I disagree with Chuck Chaffee, CEO of BRC Rubber & Plastics Inc., whom the editors of Rubber & Plastics News chose as the Rubber Industry Executive of the Year.
This is slightly remarkable because he's always been one of my favorite rubber industry personalities since I met him years ago at a Rubber Manufacturers Association meeting. I see eye to eye with him on many issues.
Read about Chaffee in the page 1 story and sidebar in this issue, and you're likely to come to the same conclusion I have: He's the kind of guy you'd want to work with, a good representative of the rubber industry.
Chuck always struck me as being very honest, a man without “spin.” He's CEO of a traditional rubber processing company, but the business is anything but staid. BRC changes with the times, always has.

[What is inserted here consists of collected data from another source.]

-- ==== Sys2Proof/Tests/Slice0.lean ====
section
/-! SUPPORT. The model's own tests: ill-formed commands that the check refuses, results that the spec gives, and a witness of
the hypotheses of each statement. -/

namespace Sys2Proof.Tests

open Sys2Proof Sys2Proof.Machine

set_option maxRecDepth 20000
set_option Elab.async false

/-- An authorised session. -/
def crew : Session := ⟨1, [], true, 0, 0, 0, 0, 0, 0, 0, 0, 0, none, none, none, none⟩

/-- P1 in a mode, with an authorised session. -/
def inMode (m : Int) : P1 := { P1.reset with sessions := [crew] }.wr kMode m

/-- A state with a P1. -/
def withP1 (p : P1) : State := { State.reset with p1 := p }

/-! Ill-formed commands: one for each check of `Instr.wf`. -/

theorem test_wf_plain : (Instr.slotEnable 20 63 1).wf = true := by decide

theorem test_wf_session : (Instr.slotEnable 21 63 1).wf = false := by decide

theorem test_wf_source : (Instr.modeCommandDormant (.session 21)).wf = false := by decide

theorem test_wf_value : (Instr.slotEnable 1 63 (2 ^ 64)).wf = false := by decide

theorem test_wf_u8 : (Instr.fastPacketTimeout 0 0 256).wf = false := by decide

theorem test_wf_pgn : (Instr.fastPacketTimeout 0 (2 ^ 18) 0).wf = false := by decide

theorem test_wf_u16 : (Instr.lidarSegment 0 65536 0 []).wf = false := by decide

theorem test_wf_u29 : (Instr.thrusterFeedbackFrame 0 (2 ^ 29) []).wf = false := by decide

theorem test_wf_u32 : (Instr.lidarSegment 0 0 (2 ^ 32) []).wf = false := by decide

theorem test_wf_u48 : (Instr.nodeForget (2 ^ 48)).wf = false := by decide

theorem test_wf_u64 : (Instr.ptpSync .a 0 (2 ^ 64)).wf = false := by decide

theorem test_wf_i16 : (Instr.dieTemperatureAlarm .f1 (-32769)).wf = false := by decide

theorem test_wf_i32 : (Instr.ppsPulse 0 (2 ^ 31)).wf = false := by decide

theorem test_wf_i64 : (Instr.ptpSync .a (2 ^ 63) 0).wf = false := by decide

theorem test_wf_length (b : List Byte) (h : b.length = 4294967296) : (Instr.nmeaSentence 0 b).wf = false := by
  show WellFormed.lengthOk b = false
  simp [WellFormed.lengthOk, WellFormed.u32, WellFormed.uN, h]

theorem test_wf_head : (Instr.aoaClose ⟨.dp, 0, 65536, 1, 0⟩).wf = false := by decide

theorem test_wf_can : (Instr.canFrameReceived 0 ⟨0x800, false, []⟩).wf = false := by decide

theorem test_wf_job : (Instr.jobIssue ⟨0, 256, 0, 0, false, false, 0, 0, 0, 0, 0, 0, 0, 0⟩).wf = false := by decide

theorem test_wf_origin : (Instr.templateFrame (.udp 0 65536 0) []).wf = false := by decide

theorem test_wf_message :
    (Instr.cycleMessage ⟨256, 0, .lead, 2, 1, 0, true, true, false, false, 0, 0, 0, 0, 0, none⟩).wf = false := by decide

theorem test_wf_item : (Instr.republication 0 (.template (.can 0 0x800 false) []) 0).wf = false := by decide

theorem test_wf_event : (Instr.safetyReport ⟨65536, 0⟩ 0).wf = false := by decide

theorem test_wf_announce : (Instr.ptpAnnounce .a ⟨256, 0, 0, 0, false, false⟩).wf = false := by decide

theorem test_wf_read : (Instr.absoluteReadDone 0 ⟨true, false, false, true, 2 ^ 32, 0⟩).wf = false := by decide

theorem test_wf_frame : (Instr.prpFrameReceived .a ⟨0, some 16, 0, false, .other⟩).wf = false := by decide

theorem test_wf_gnss_time : (Instr.timeSecond (some ⟨256, true, 0, 0⟩)).wf = false := by decide

theorem test_wf_epoch : (Instr.gnssEpoch (some ⟨[(.gps, 256, 0)]⟩) [] []).wf = false := by decide

theorem test_wf_view : (Instr.channelAssignment 0 [⟨.gps, 1, 1570798⟩]).wf = false := by decide

theorem test_wf_observables : (Instr.gnssEpoch none [(0, ⟨0, false, false, 65536, 0, 0, 0, 0, 0⟩)] []).wf = false := by decide

theorem test_wf_baselines : (Instr.gnssEpoch none [] [⟨2 ^ 32, 0⟩]).wf = false := by decide

theorem test_wf_currents : (Instr.groupLimit 0 [65536]).wf = false := by decide

theorem witness_StepRunsFrontCommand :
    ({ State.reset with pending := [.testSlot, .pllUnlock] } : State).pending = .testSlot :: [.pllUnlock] := rfl

theorem witness_EmptyQueuePassesOneGrain : State.reset.pending = [] ∧ State.reset.p1.phase ≠ .off ∧ State.reset.p1.asleep = [] := by
  decide +kernel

He also shows his intelligence by being frugal, and surrounding himself with some pretty sharp people, including his brother, Cliff, other family members and top-flight executives like Mike Meyer and Greg Finch.

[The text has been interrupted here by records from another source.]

/-- A dual-clock FIFO at a stop (R581): its identifier, the scan unit that reads it, the domains that write and read it (Table 16.10), its
depth as a power of two, how many entries the writing and the reading domain had written and read in all, and the entries between. -/
structure FifoHeld where
  id : Nat
  unit : Nat
  writer : Nat
  reader : Nat
  log2 : Nat
  wrote : Nat
  taken : Nat
  words : List Nat
deriving DecidableEq, Repr

/-- A three-stage synchroniser at a stop (R581): its identifier, its scan unit, its receiving domain, its stages. -/
structure SyncHeld where
  id : Nat
  unit : Nat
  reader : Nat
  stages : Nat
deriving DecidableEq, Repr

/-- The cut of a freeze (R579 to R581): the stop cycle of each domain, and what every crossing between domains held. -/
structure Cut where
  stops : List (Nat × Nat) := []
  fifos : List FifoHeld := []
  syncs : List SyncHeld := []
deriving DecidableEq, Repr

/-- A wait load (R234): its counter or pool, and the register it loads. -/
structure WaitLoad where
  idx : Nat
  rd : Nat
deriving DecidableEq, Repr

/-- What a control hart did since its last command, in order (log 66). -/
abbrev HartRun := List HartOp

/-- What policy firmware stages in a cycle beside what the state machines make it do (R375, R423, R430, R432, R445, R473, R497, R521,
R527, R528, R667): port enables, passes and sweeps, a retirement, a failed step, a table with its header, a trigger (seconds,
nanoseconds, period in µs), a NOTICE or an NTP frame with its stamp identifier, a write of retained memory, MOD_ALERT_N, the
levels of MOD_LED0 to 2, a switchover, a restart of the standby. -/
inductive FwOut where
  | portEn (p : Nat) (on : Bool)
  | stress (d : Nat)
  | sweep (d : Nat)
  | retire (unit : Nat)
  | failStep (t : Nat)
  | table (typ num : Nat) (image : List Byte)
  | trig (k secs nanos period : Nat)
  | notice (code subject detail : Nat) (stamp : Option Nat)
  | ntp (server : Nat) (stamp : Option Nat) (bytes : List Byte)
  | retained (off : Nat) (bytes : List Byte)
  | alert (low : Bool)
  | leds (levels : Nat)
  | switchover
  | restart
deriving DecidableEq, Repr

And now to the disagreement. It concerns the Rubber Industry Buyers Association, a cooperative of several similar rubber processors, of which BRC was a founding member and the driving force. The idea behind RIBA was strength in numbers. Volume is everything when it comes to procurement, and if several rubber processors could order as a block, they should be able to get a better price.
The medical and boating industries had gone the consortium route, with success, so why not rubber?
Started in 2000, RIBA didn't make it through the decade. Chuck said RIBA was ahead of its time. I, however, believe RIBA just exposed a significant trait of the rubber industry. Cooperation isn't the norm in this business.
I'm generalizing, but the rubber industry is full of companies and people who are way too competitive. Competition should be a key to advancing the industry in its science and products, but the overcompetitive nature of the rubber industry results in cutthroat pricing, which benefits no one.
Rather than working together, in a legal fashion, to get a better price, rubber processors, worried about giving away a competitive advantage, rarely cooperate. This is one of the reasons the ACS Rubber Division, the best example of cooperation in the industry, has far fewer members than it should have. Same thing, more or less, with the Rubber Manufacturers Association.
Only rarely has the rubber industry really pulled together on an issue. It took World War II and the Japanese seizure of the natural rubber plantations of Southeast Asia for the industry to work as one to find a substitute for NR. Relaxation of antitrust laws certainly helped.
Usually, it's a “do it alone” industry, especially among the smaller manufacturers. Even when doing it together can be beneficial.
Noga is the editor of Rubber & Plastics News.